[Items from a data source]
****************

-- ==== Sys2Proof/Tests/Slice0.lean ====
section
/-! SUPPORT. The model's own tests. Expected values are the spec's test vectors (95_test_vectors.md, named in each comment) or its encoding tables; none is the model's own answer. -/

namespace Sys2Proof.Tests

open Sys2Proof.Machine

/-- The next state, if there is one. -/
def nextOf (o : StepOutcome) : Option State :=
  match o with
  | .next s => some s
  | .fault _ => none
  | .refused _ => none

/-- `CAT_X` of part W: CAT_MIN with a synthetic secondary entry at 0x00 that takes one literal. -/
def dX : Descriptor := ⟨.ext (.added 0) (.p1 .imm8), 2, 1⟩
def catX : Catalog := { catMin with secondary := [(0x00#8, dX), (0x7C#8, dBit7H)] }

/-- `CAT_2` of V-G1: CAT_MIN with a synthetic primary entry at 0x02. -/
def cat2 : Catalog :=
  { catMin with primary := [(0x00#8, dNop), (0x01#8, dLdBc), (0x02#8, dNop), (0x31#8, dLdSp)] }

/-! ### Well-formedness: the one check, and a term it refuses -/

theorem test_wf_refuses_bit7H_spelled_as_prefixed : (Instr.prefixed 0x7C#8).wf = false := by decide
theorem test_wf_accepts_double_escape : (Instr.prefixed 0xCB#8).wf = true := by decide

/-! ### Words written out from the `encoding` column of the opcode table -/

theorem test_decode_nop : decode [0b00000000#8, 0xFF#8] = .ok (.nop, [0xFF#8]) := by rfl
theorem test_decode_ldBc : decode [0b00000001#8, 0x34#8, 0x12#8] = .ok (.ldBcD16 0x34#8 0x12#8, []) := by rfl
theorem test_decode_ldSp : decode [0b00110001#8, 0xFE#8, 0xFF#8] = .ok (.ldSpD16 0xFE#8 0xFF#8, []) := by rfl
theorem test_decode_prefixed : decode [0b11001011#8, 0b00010001#8] = .ok (.prefixed 0x11#8, []) := by rfl
theorem test_decode_bit7H : decode [0b11001011#8, 0b01111100#8, 0x00#8] = .ok (.bit7H, [0x00#8]) := by rfl
/-- R74: a second 0xCB is a secondary opcode. -/
theorem test_decode_double_escape : decode [0xCB#8, 0xCB#8] = .ok (.prefixed 0xCB#8, []) := by rfl
theorem test_decode_short_load : decode [0x31#8, 0xFE#8] = .error (.cutShort 0x31#8 2 1) := by rfl
theorem test_decode_secondary_byte_alone : decode [0x7C#8] = .error (.noRow 0x7C#8) := by rfl

theorem test_tableWord_rows :
    decodeTableWord 8 0x00 = some .nop ∧ decodeTableWord 8 0x01 = some (.ldBcD16 0 0) ∧
    decodeTableWord 24 0xFFFE31 = some (.ldSpD16 0xFE#8 0xFF#8) ∧
    decodeTableWord 8 0xCB = some (.prefixed 0) ∧ decodeTableWord 16 0x7CCB = some .bit7H ∧
    decodeTableWord 8 0x7C = some .bit7H ∧ decodeTableWord 8 0x02 = none := by decide
theorem test_withFetchWord_runs :
    (nextOf (step (State.reset.withFetchWord 8 0x7C))).map (·.out) = some [.escape 0xCB#8, .instruction dBit7H] := by
  decide

/-! ### Lookups and decode functions: V-L4, V-L5, V-L8, V-D3, V-D6 -/

theorem test_lookup_spaces_disjoint :
    catMin.lookupPrimary 0xCB#8 = none ∧ catMin.lookupPrimary 0x7C#8 = none ∧
    catMin.lookupSecondary 0x00#8 = none := by decide
theorem test_decode_functions_miss :
    decodePrimary catMin 0xCB#8 = .error ⟨0xCB#8, false⟩ ∧
    decodeSecondary catMin 0x31#8 = .error ⟨0x31#8, true⟩ := ⟨rfl, rfl⟩
/-- R107: the entries of CAT_MIN announce as many literal bytes as they take. -/
theorem test_catMin_consistent :
    dNop.consistent = true ∧ dLdBc.consistent = true ∧ dLdSp.consistent = true ∧ dBit7H.consistent = true := by decide
theorem test_catalogs_wf : catX.wf = true ∧ cat2.wf = true := by decide
/-- R127 (b) and (a): an entry at ESC, an entry of length 0. -/
theorem test_catalogs_illFormed :
    ({ catMin with primary := catMin.primary ++ [(0xCB#8, dNop)] } : Catalog).wf = false ∧
    ({ catMin with secondary := catMin.secondary ++ [(0x7D#8, ⟨.nop, 0, 1⟩)] } : Catalog).wf = false := by decide
/-- R104: operands that differ only in the adjustment are different. -/
theorem test_adjustment_distinguishes :
    Mnemonic.ld (.operand (.ind .hl .decrement)) (.operand (.r8 .a)) ≠
      .ld (.operand (.ind .hl .increment)) (.operand (.r8 .a)) := by decide

/-! ### One step each -/

/-- S2. -/
theorem test_nop : (nextOf (step (.start [0x00#8] catMin))).map (fun t => (t.out, t.cur, t.outcome)) =
    some ([.instruction ⟨.nop, 1, 1⟩], 1, .run) := by decide
/-- V16, first step: literals that look like an opcode and an escape. -/
theorem test_ldBc : (nextOf (step (.start [0x01#8, 0x31#8, 0xCB#8, 0x00#8] catMin))).map (fun t => (t.out, t.cur)) =
    some ([.instruction dLdBc, .literal 0x31#8, .literal 0xCB#8], 3) := by decide
/-- S6. -/
theorem test_ldBc_cut : (nextOf (step (.start [0x01#8] catMin))).map (fun t => (t.out, t.cur, t.outcome, t.err)) =
    some ([], 0, .fail, some (.truncatedOperand 0 2 0)) := by decide
/-- S3. -/
theorem test_ldSp : (nextOf (step (.start [0x31#8, 0xFE#8, 0xFF#8] catMin))).map (fun t => (t.out, t.cur)) =
    some ([.instruction dLdSp, .literal 0xFE#8, .literal 0xFF#8], 3) := by decide
/-- V3. -/
theorem test_ldSp_cut : (nextOf (step (.start [0x31#8, 0xFE#8] catMin))).map (fun t => (t.out, t.cur, t.err)) =
    some ([], 0, some (.truncatedOperand 0 2 1)) := by decide
/-- S4. -/
theorem test_bit7H : (nextOf (step (.start [0xCB#8, 0x7C#8] catMin))).map (fun t => (t.out, t.cur)) =
    some ([.escape 0xCB#8, .instruction ⟨.bit 7 .h, 1, 2⟩], 2) := by decide
/-- V9. -/
theorem test_prefixed_miss : (nextOf (step (.start [0xCB#8, 0x7D#8] catMin))).map (fun t => (t.out, t.cur, t.err)) =
    some ([.escape 0xCB#8], 1, some (.unimplementedOpcode 0x7D#8 true 1)) := by decide
/-- W1. -/
theorem test_prefixed_literal : (nextOf (step (.start [0xCB#8, 0x00#8, 0x55#8] catX))).map (fun t => (t.out, t.cur)) =
    some ([.escape 0xCB#8, .instruction dX, .literal 0x55#8], 3) := by decide
/-- W2. -/
theorem test_prefixed_cut : (nextOf (step (.start [0xCB#8, 0x00#8] catX))).map (fun t => (t.out, t.cur, t.err)) =
    some ([.escape 0xCB#8], 1, some (.truncatedOperand 1 1 0)) := by decide
/-- V7. -/
theorem test_lone_escape : (nextOf (step (.start [0xCB#8] catMin))).map (fun t => (t.out, t.cur, t.err)) =
    some ([], 0, some (.truncatedEscape 0)) := by decide
/-- V12. -/
theorem test_plain_miss : (nextOf (step (.start [0x7C#8] catMin))).map (fun t => (t.out, t.cur, t.err)) =
    some ([], 0, some (.unimplementedOpcode 0x7C#8 false 0)) := by decide
/-- V-G1, the step at 0x02. -/
theorem test_extended_entry : (nextOf (step (.start [0x02#8] cat2))).map (fun t => (t.out, t.cur)) =
    some ([.instruction dNop], 1) := by decide
/-- CAT_MIN with a synthetic entry at 0xF5 whose operand is the pair AF. -/
def dAf : Descriptor := ⟨.ext (.added 1) (.p1 (.operand (.r16 .af))), 1, 4⟩
def catAf : Catalog := { catMin with primary := catMin.primary ++ [(0xF5#8, dAf)] }
/-- R102: a catalog that needs AF extends the pairs by that tag, "and nothing else in this spec changes". -/
theorem test_extended_pair : catAf.wf = true ∧ dAf.consistent = true ∧
    (nextOf (step (.start [0xF5#8] catAf))).map (fun t => (t.out, t.cur)) = some ([.instruction dAf], 1) := by decide
/-- V1. -/
theorem test_empty_buffer : (nextOf (step State.reset)).map (fun t => (t.cur, t.outcome, t.err)) =
    some (0, .done, none) := by decide
/-- R26: no step after the pass. -/
theorem test_ended_stops : step State.reset.finish = .fault .passEnded := rfl
/-- V-A4 to V-A7 on the result of S3. -/
theorem test_program_access : let out := [Entry.instruction dLdSp, .literal 0xFE#8, .literal 0xFF#8]
    entryAt out 2 = some (.literal 0xFF#8) ∧ entryAt out 3 = none ∧ offsetOf out 2 = some 2 ∧
    consumedBytes out = 3 ∧ (Entry.instruction dLdSp).width = 1 := by decide
/-- The canonical form: writing 0x00 takes the cell out. -/
theorem test_memory_canonical : Memory.ofBytes [0x00#8, 0x05#8] = [(1, 0x05#8)] ∧
    Memory.write [(1, 0x05#8)] 1 0x00#8 = [] := by decide
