-- ==== Sys2Proof/Machine/Alu.lean ====
section
/-! DEFINITION. The ALU operations that are not one bit-vector operator: divide, modulo (R115, R116) and the
shifts (R11, R118). -/

namespace Sys2Proof.Machine

/-- What DIV and MOD write when the divisor is 0 (R116, log 7): the draw, or 0 under `lc4_zero`. -/
def divZeroValue (c : Config) (draw : Word) : Word :=
  match c.div0 with
  | .draw    => draw
  | .lc4Zero => 0

/-- DIV (R115, R143): unsigned by default; C's rule, rounded toward zero, under `divmod_signed` (log 6). -/
def divide (c : Config) (draw a b : Word) : Word :=
  if b = 0 then divZeroValue c draw
  else if c.divmodSigned then BitVec.ofInt 16 (Int.tdiv a.toInt b.toInt)
  else BitVec.ofNat 16 (a.toNat / b.toNat)

/-- MOD (R115, R223): `u(a) mod u(b)`, or the remainder with the dividend's sign under `divmod_signed`. -/
def modulo (c : Config) (draw a b : Word) : Word :=
  if b = 0 then divZeroValue c draw
  else if c.divmodSigned then BitVec.ofInt 16 (a.toInt - Int.tdiv a.toInt b.toInt * b.toInt)
  else BitVec.ofNat 16 (a.toNat % b.toNat)

/-- `v << k` (R11, R220). -/
def shiftLeft (v : Word) (k : BitVec 4) : Word := v <<< k.toNat

/-- `v >>s k` (R11, R221): copies of bit 15 enter at the top. -/
def shiftRightArith (v : Word) (k : BitVec 4) : Word := v.sshiftRight k.toNat

/-- `v >>u k` (R11, R222). -/
def shiftRightLogical (v : Word) (k : BitVec 4) : Word := v >>> k.toNat

end Sys2Proof.Machine
end

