-- ==== Sys2Proof/Machine/Ops.lean ====
section
/-! DEFINITION. The named operations every instruction is written with: memory, protection checks, register,
flag, pc and snapshot writes, calls, taking the trap and returning from it. -/

namespace Sys2Proof.Machine

/-- The parameters that exec, step and drive have: the spec's defaults (R8, logs 6 to 12). execWith, stepWith and
driveWith take any. -/
def config : Config := Config.standard

/-- The answer of an instruction or a step. -/
abbrev Answer := Host.Outcome State Fault Refusal

/-! ## Memory -/

/-- What an unlisted cell reads as: reset zeroes the whole memory (R34, R61, R350). -/
def Memory.unlisted : Byte := 0

/-- The number of byte cells: two for each of the 65536 words (R31). -/
def Memory.size : Nat := 131072

/-- Keys from `lo` on, strictly rising, inside the address space, no entry equal to an unlisted one. -/
def Memory.wfFrom (lo : Nat) : Memory → Bool
  | [] => true
  | (k, v) :: m => decide (lo ≤ k) && decide (k < Memory.size) && decide (v ≠ Memory.unlisted) && Memory.wfFrom (k + 1) m

/-- The canonical form of a memory: equal memories are equal lists. -/
def Memory.wf (m : Memory) : Bool := Memory.wfFrom 0 m

/-- The byte in one cell. -/
def Memory.readByte : Memory → Nat → Byte
  | [], _ => Memory.unlisted
  | (k, v) :: m, a => if a = k then v else Memory.readByte m a

/-- The memory without a cell. -/
def Memory.erase (a : Nat) : Memory → Memory
  | [] => []
  | (k, v) :: m => if k = a then Memory.erase a m else (k, v) :: Memory.erase a m

/-- The memory with a cell put before the first larger key. -/
def Memory.insert (a : Nat) (b : Byte) : Memory → Memory
  | [] => [(a, b)]
  | (k, v) :: m => if a < k then (a, b) :: (k, v) :: m else (k, v) :: Memory.insert a b m

/-- One cell written. The canonical form is kept: a value that an unlisted cell reads as is not listed. -/
def Memory.writeByte (m : Memory) (a : Nat) (b : Byte) : Memory :=
  if b = Memory.unlisted then Memory.erase a m else Memory.insert a b (Memory.erase a m)

/-- The cell of a word's low byte. -/
def Memory.lowCell (a : Word) : Nat := 2 * a.toNat

/-- The cell of a word's high byte. -/
def Memory.highCell (a : Word) : Nat := 2 * a.toNat + 1

/-- `MemRead(a, 1)` (R12, R53). -/
def Memory.readWord (m : Memory) (a : Word) : Word :=
  m.readByte (Memory.highCell a) ++ m.readByte (Memory.lowCell a)

/-- `MemWrite(a, 1, v)` (R12, R53). -/
def Memory.writeWord (m : Memory) (a v : Word) : Memory :=
  (m.writeByte (Memory.lowCell a) (v.extractLsb' 0 8)).writeByte (Memory.highCell a) (v.extractLsb' 8 8)

/-! ## Protection -/

/-- Condition 1 of R57: user mode and an address of 0x8000 or above. It is the data check's pattern too (R58). -/
def cond1Holds (a psr : Word) : Bool := userMode psr && decide (0x8000 ≤ a.toNat)

/-- Condition 2 of R57: 0x2000 to 0x7FFF, in both modes. -/
def cond2Holds (pc : Word) : Bool := decide (0x2000 ≤ pc.toNat ∧ pc.toNat < 0x8000)

/-- Condition 3 of R57: 0xA000 to 0xFFFF, in both modes. -/
def cond3Holds (pc : Word) : Bool := decide (0xA000 ≤ pc.toNat ∧ pc.toNat ≤ 0xFFFF)

/-- The fetch check (R57), naming the lowest-numbered condition that holds (R101; D21, log 20). -/
def fetchForbidden (pc psr : Word) : Option FetchCond :=
  if cond1Holds pc psr then some .cond1
  else if cond2Holds pc then some .cond2
  else if cond3Holds pc then some .cond3
  else none

/-- `dataAllowed` (R58). -/
def dataAllowed (ea psr : Word) : Bool := !cond1Holds ea psr

/-- The data check of LDR and STR, before any access or write (R240, R301). -/
def guardData (ea : Word) (s : State) (k : Answer) : Answer :=
  if dataAllowed ea s.psr then k else .fault (.dataProtection ea s.pc)

/-- The word the step executes, `MemRead(pc, 1)` (R53, R70). -/
def fetchWord (s : State) : Word := s.mem.readWord s.pc

/-! ## Single writes -/

/-- The snapshot cleared for a new step (R111). -/
def clearSnap (s : State) : State := { s with snap := Snapshot.cleared }

/-- `pc <- target` (R12, R110). -/
def setPc (target : Word) (s : State) : State := { s with pc := target }

/-- `pc <- trunc16(pc + 1)` (R110). -/
def advancePc (s : State) : State := setPc s.pcNext s

/-- `writeReg(d, v)` (R109): the register, and the snapshot's record of it. -/
def writeReg (d : RegIdx) (v : Word) (s : State) : State :=
  { s with
    regs := s.regs.set d.toNat v (by have := d.isLt; omega)
    snap := { s.snap with regWE := true, rd := d, regValue := v } }

/-- A condition code written to the psr and recorded in the snapshot (R30, R106). -/
def setCode (c : BitVec 3) (s : State) : State :=
  { s with
    psr := withNzp s.psr c
    snap := { s.snap with nzpWE := true, nzpValue := c } }

/-- `setNZP(v)` (R106): the code of the result read as signed. -/
def setNzp (v : Word) (s : State) : State := setCode (nzpOf v.toInt) s

/-- `setNZPcmp(z)` (R106): the code of an exact comparison. -/
def setNzpCmp (z : Int) (s : State) : State := setCode (nzpOf z) s

/-- `psr[15] <- b` (R260, R262). -/
def setPriv (b : BitVec 1) (s : State) : State := { s with psr := withPriv s.psr b }

/-- The snapshot's data-memory fields (R241, R242). -/
def recordData (we : Bool) (addr v : Word) (s : State) : State :=
  { s with snap := { s.snap with dmemWE := we, dmemAddr := addr, dmemValue := v } }

/-- `MemWrite(ea, 1, v)` with its snapshot record (R242). -/
def storeWord (ea v : Word) (s : State) : State :=
  recordData true ea v { s with mem := s.mem.writeWord ea v }

/-! ## Whole effects shared by instructions -/

/-- A retired instruction that writes nothing and goes on (R130). -/
def continueOnly (s : State) : Answer := .next (advancePc (clearSnap s))

/-- A retired instruction that only sets the pc (R110). -/
def jumpTo (target : Word) (s : State) : Answer := .next (setPc target (clearSnap s))

/-- A result register and its flags, then the next instruction (R106, R109, R110; D6, log 9). -/
def writeResult (d : RegIdx) (v : Word) (s : State) : Answer :=
  .next (advancePc (setNzp v (writeReg d v (clearSnap s))))

/-- A comparison's code, then the next instruction (R106, R110). -/
def compareResult (z : Int) (s : State) : Answer :=
  .next (advancePc (setNzpCmp z (clearSnap s)))

/-- The link: R7 gets `pc + 1`, which sets the flags under `link_writes_nzp` (R26, R107, R204; log 9). -/
def link (c : Config) (s : State) : State :=
  if c.linkWritesNzp then setNzp s.pcNext (writeReg 7 s.pcNext s) else writeReg 7 s.pcNext s

/-- A subroutine call to a target computed before the link is written (R104, R204, R206). -/
def callTo (c : Config) (target : Word) (s : State) : Answer :=
  .next (setPc target (link c (clearSnap s)))

/-- TAKING THE TRAP, the machine's one trap entry (R260, R306): R7 gets the return address, the privilege bit
is set, the flags follow the link, the pc goes to `0x8000 | vec`; nothing else is saved. -/
def takeTrap (c : Config) (vec : BitVec 8) (s : State) : State :=
  setPc (trapTarget vec) (setPriv 1 (link c (clearSnap s)))

/-- RETURNING FROM IT (R262, R308): the pc from R7, the privilege bit cleared, nothing else restored. -/
def returnFromTrap (s : State) : State :=
  setPc (s.reg 7) (setPriv 0 (clearSnap s))

/-- The documented non-advancing no-op (R89, R247): the step retires, nothing is written, the pc stays. -/
def stall (s : State) : Answer := .next (clearSnap s)

/-- The stop under the value `fault` of `unassigned_policy` or `hiconst0_policy` (R247, R265, R302). -/
def illegal (I : Word) (s : State) : Answer := .fault (.illegalInstruction s.pc I)

/-- What a retired step adds to the instruction's effect: the trace record's address and word (R112, R320), the
snapshot's open source indices as free values (R32, D23, log 5), and the count of draws (log 4). -/
def retire (pc I : Word) (s : State) : State :=
  { s with
    snap := { s.snap with rsIdx := Config.rsIdxDraw s.draws, rtIdx := Config.rtIdxDraw s.draws }
    retired := some ⟨pc, I⟩
    draws := s.draws + 1 }

/-- An answer with its next state changed; a fault or a refusal as it is (R105). -/
def onNext (f : State → State) : Answer → Answer
  | .next s => .next (f s)
  | .fault r => .fault r
  | .refused r => .refused r

/-- The step of R100 around the execution of an instruction: the fetch check comes before the word is read (R101); a
fault or a refusal of the instruction is the step's (R105, R305), and a retired instruction leaves its trace record
(R320). -/
def stepBy (run : Instr → State → Answer) (s : State) : Answer :=
  match fetchForbidden s.pc s.psr with
  | some cond => .fault (.fetchProtection s.pc cond)
  | none => onNext (retire s.pc (fetchWord s)) (run (decode (fetchWord s)) s)

end Sys2Proof.Machine
end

****************

§ WHAT IS BEING ASKED: The word "that" may appear in several lines of the data; copy every line where it does.

§ SOLUTION TO THIS TASK:
/-- `CAT_X` of part W: CAT_MIN with a synthetic secondary entry at 0x00 that takes one literal. -/
/-- R104: operands that differ only in the adjustment are different. -/
/-- V16, first step: literals that look like an opcode and an escape. -/
/-- R102: a catalog that needs AF extends the pairs by that tag, "and nothing else in this spec changes". -/
/-! DEFINITION. The ALU operations that are not one bit-vector operator: divide, modulo (R115, R116) and the
/-- The parameters that exec, step and drive have: the spec's defaults (R8, logs 6 to 12). execWith, stepWith and
/-- One cell written. The canonical form is kept: a value that an unlisted cell reads as is not listed. -/
/-- The fetch check (R57), naming the lowest-numbered condition that holds (R101; D21, log 20). -/
/-- A retired instruction that writes nothing and goes on (R130). -/
/-- A retired instruction that only sets the pc (R110). -/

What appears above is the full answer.